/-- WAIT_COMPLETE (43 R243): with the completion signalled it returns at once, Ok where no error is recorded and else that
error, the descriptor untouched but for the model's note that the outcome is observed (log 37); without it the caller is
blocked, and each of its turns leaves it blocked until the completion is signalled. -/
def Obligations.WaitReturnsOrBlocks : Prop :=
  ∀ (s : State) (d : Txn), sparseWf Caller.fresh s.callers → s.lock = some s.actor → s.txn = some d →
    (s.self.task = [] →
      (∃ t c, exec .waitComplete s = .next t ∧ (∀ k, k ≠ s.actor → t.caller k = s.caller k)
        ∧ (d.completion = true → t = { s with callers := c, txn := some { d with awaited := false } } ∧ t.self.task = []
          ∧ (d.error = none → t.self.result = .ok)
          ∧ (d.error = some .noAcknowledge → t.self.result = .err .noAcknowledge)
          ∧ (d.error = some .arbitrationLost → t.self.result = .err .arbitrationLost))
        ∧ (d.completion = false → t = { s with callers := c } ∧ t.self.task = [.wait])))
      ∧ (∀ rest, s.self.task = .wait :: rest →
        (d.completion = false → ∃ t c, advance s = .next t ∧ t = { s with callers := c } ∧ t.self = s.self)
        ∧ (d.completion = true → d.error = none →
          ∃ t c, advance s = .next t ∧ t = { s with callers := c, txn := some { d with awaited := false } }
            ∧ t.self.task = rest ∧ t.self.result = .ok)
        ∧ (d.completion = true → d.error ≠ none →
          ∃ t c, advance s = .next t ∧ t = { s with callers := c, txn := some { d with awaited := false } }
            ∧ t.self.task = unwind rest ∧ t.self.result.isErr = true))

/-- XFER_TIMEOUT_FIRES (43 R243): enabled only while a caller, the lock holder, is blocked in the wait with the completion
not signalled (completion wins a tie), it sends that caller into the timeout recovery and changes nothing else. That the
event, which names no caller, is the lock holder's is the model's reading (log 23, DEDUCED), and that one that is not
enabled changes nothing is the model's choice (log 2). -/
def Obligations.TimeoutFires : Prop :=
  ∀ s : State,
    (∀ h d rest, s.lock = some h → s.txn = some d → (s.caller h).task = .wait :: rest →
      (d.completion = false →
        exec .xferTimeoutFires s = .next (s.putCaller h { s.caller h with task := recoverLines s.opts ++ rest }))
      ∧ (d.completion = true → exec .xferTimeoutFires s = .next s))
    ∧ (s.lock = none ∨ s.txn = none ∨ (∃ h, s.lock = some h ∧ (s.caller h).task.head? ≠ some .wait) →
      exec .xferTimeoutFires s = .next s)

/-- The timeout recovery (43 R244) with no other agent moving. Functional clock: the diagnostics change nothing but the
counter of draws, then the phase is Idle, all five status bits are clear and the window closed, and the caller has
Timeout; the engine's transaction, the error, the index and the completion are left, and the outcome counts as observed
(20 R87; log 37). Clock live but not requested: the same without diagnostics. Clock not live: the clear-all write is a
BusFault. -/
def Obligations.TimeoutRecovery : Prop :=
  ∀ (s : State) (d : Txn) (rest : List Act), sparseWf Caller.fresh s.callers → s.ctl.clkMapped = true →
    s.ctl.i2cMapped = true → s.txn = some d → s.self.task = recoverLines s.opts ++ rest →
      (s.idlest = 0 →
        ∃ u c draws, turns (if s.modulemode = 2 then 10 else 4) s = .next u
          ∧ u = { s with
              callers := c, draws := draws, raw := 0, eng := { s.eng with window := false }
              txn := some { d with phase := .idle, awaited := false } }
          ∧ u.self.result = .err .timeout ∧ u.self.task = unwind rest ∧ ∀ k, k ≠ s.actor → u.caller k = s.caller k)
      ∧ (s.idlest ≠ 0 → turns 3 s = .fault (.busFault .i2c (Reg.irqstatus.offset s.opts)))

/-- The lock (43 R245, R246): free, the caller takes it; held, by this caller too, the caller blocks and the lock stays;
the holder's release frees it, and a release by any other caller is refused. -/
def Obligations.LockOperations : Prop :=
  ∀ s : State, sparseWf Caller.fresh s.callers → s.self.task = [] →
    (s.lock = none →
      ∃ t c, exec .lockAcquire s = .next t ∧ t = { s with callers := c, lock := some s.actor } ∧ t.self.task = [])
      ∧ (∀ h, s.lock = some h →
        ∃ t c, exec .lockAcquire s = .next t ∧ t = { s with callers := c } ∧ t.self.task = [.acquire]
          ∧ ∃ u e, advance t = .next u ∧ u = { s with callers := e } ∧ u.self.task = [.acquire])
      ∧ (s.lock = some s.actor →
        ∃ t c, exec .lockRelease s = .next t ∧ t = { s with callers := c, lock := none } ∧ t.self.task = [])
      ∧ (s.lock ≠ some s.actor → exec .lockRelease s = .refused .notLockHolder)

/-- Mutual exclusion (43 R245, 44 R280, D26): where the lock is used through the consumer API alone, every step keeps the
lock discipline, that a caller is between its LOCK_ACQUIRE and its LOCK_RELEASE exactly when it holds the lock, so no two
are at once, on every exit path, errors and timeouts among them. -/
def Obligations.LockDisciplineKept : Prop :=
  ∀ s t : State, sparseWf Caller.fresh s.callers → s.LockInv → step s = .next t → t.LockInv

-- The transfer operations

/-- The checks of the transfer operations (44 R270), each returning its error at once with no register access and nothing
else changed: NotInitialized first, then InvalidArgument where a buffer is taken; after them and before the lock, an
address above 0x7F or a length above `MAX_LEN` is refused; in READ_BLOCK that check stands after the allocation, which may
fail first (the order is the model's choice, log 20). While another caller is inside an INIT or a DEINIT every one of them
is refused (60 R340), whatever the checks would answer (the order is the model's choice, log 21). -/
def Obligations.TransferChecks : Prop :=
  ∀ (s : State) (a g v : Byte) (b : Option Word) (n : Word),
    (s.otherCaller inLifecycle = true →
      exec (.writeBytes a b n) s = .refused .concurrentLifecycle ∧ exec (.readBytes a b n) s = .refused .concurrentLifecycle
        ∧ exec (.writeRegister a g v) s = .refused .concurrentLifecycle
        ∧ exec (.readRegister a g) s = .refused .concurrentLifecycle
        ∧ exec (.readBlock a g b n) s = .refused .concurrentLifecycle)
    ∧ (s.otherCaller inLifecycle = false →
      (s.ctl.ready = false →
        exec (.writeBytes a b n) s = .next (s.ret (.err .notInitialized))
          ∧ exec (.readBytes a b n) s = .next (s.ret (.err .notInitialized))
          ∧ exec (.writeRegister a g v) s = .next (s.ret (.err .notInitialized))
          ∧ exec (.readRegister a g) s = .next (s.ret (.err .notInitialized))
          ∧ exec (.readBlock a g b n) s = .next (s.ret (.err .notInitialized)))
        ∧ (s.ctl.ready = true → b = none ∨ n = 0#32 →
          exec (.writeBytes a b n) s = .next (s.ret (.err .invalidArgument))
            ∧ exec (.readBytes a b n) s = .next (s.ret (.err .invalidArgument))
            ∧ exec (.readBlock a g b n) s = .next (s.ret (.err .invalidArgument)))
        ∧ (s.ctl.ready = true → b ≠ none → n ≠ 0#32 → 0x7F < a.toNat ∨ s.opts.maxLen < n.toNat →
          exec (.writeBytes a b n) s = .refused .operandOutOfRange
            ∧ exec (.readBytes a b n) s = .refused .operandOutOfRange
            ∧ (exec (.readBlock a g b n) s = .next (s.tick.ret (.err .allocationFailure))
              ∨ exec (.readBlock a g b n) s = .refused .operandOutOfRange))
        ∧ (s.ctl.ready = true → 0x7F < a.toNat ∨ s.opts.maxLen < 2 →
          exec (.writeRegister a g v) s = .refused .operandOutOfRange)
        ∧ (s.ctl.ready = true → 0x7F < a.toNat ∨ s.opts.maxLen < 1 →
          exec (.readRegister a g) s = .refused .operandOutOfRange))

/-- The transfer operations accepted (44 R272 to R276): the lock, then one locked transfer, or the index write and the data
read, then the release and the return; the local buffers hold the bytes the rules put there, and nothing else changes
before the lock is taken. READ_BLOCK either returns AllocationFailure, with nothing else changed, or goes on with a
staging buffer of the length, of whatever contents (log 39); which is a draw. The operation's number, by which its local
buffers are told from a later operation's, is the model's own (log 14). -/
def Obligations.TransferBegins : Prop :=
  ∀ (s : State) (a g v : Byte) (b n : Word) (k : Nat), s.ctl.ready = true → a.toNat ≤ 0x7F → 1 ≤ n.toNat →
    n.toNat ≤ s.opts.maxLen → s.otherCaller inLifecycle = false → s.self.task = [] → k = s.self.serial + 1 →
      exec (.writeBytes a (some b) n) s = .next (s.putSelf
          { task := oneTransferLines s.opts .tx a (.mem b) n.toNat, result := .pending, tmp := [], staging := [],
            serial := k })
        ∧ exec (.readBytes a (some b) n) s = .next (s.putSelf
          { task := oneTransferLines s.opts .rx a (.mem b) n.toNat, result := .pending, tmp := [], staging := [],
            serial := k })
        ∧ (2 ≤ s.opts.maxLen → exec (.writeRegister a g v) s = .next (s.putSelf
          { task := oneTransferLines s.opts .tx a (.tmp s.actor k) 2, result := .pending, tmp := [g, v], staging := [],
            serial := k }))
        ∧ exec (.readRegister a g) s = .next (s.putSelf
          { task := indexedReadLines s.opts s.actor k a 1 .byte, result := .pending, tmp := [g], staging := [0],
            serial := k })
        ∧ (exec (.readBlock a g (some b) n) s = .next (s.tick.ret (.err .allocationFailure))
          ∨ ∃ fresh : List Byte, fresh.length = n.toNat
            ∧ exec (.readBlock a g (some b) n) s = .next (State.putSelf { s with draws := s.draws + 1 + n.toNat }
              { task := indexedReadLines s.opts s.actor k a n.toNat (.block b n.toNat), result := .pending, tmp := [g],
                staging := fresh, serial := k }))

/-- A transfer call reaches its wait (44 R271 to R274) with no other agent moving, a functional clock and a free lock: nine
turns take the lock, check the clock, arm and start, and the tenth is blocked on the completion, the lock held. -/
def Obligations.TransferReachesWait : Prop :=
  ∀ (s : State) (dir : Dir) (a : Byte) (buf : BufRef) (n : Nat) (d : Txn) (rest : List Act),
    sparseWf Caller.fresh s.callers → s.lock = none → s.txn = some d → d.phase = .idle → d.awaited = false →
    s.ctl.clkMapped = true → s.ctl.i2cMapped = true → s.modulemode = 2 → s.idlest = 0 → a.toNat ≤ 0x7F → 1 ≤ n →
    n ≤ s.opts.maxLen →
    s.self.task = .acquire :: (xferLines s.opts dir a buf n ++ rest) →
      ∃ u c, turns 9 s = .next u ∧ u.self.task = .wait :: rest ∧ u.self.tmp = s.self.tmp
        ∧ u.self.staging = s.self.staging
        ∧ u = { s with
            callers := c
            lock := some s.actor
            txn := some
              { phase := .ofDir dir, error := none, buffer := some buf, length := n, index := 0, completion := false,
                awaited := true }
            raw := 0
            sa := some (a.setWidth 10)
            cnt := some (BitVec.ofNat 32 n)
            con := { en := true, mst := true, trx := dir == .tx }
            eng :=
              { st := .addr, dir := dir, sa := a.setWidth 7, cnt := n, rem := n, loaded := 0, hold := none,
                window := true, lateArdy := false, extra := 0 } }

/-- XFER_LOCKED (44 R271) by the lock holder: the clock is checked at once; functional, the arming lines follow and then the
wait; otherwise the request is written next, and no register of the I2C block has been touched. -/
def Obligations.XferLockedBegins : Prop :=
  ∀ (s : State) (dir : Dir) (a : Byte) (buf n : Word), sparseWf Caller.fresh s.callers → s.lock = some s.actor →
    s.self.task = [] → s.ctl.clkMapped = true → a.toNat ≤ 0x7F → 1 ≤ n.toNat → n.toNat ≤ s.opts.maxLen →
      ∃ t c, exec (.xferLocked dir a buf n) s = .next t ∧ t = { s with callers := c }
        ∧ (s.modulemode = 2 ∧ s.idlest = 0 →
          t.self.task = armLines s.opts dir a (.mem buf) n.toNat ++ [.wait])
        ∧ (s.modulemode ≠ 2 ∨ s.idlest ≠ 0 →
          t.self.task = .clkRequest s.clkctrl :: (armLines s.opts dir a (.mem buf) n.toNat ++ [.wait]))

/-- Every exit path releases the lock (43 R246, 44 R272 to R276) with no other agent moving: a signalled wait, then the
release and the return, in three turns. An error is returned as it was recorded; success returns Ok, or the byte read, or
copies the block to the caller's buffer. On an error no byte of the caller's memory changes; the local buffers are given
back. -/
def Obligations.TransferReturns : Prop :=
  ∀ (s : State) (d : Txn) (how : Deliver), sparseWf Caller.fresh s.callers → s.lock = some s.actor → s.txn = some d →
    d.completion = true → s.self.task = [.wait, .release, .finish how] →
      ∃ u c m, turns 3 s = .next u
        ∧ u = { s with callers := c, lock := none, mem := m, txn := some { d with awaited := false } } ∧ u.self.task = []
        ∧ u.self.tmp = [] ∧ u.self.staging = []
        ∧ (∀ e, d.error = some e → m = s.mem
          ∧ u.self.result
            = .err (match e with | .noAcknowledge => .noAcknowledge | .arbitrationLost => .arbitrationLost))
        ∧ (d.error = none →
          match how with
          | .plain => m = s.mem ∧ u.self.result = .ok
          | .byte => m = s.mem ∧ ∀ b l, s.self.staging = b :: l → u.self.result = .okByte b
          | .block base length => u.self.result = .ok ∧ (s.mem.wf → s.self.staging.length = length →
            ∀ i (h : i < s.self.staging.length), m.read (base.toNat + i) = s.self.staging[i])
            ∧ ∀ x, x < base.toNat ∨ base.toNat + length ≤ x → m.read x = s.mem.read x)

◆ **EXERCISE PROMPT**:
Set down the lines from the one with "s.self.staging.length = length →" through the end of the data above. Keep each exactly as written and add no other line.

◆ **ANSWER BOX**:
          | .block base length => u.self.result = .ok ∧ (s.mem.wf → s.self.staging.length = length →
            ∀ i (h : i < s.self.staging.length), m.read (base.toNat + i) = s.self.staging[i])
            ∧ ∀ x, x < base.toNat ∨ base.toNat + length ≤ x → m.read x = s.mem.read x)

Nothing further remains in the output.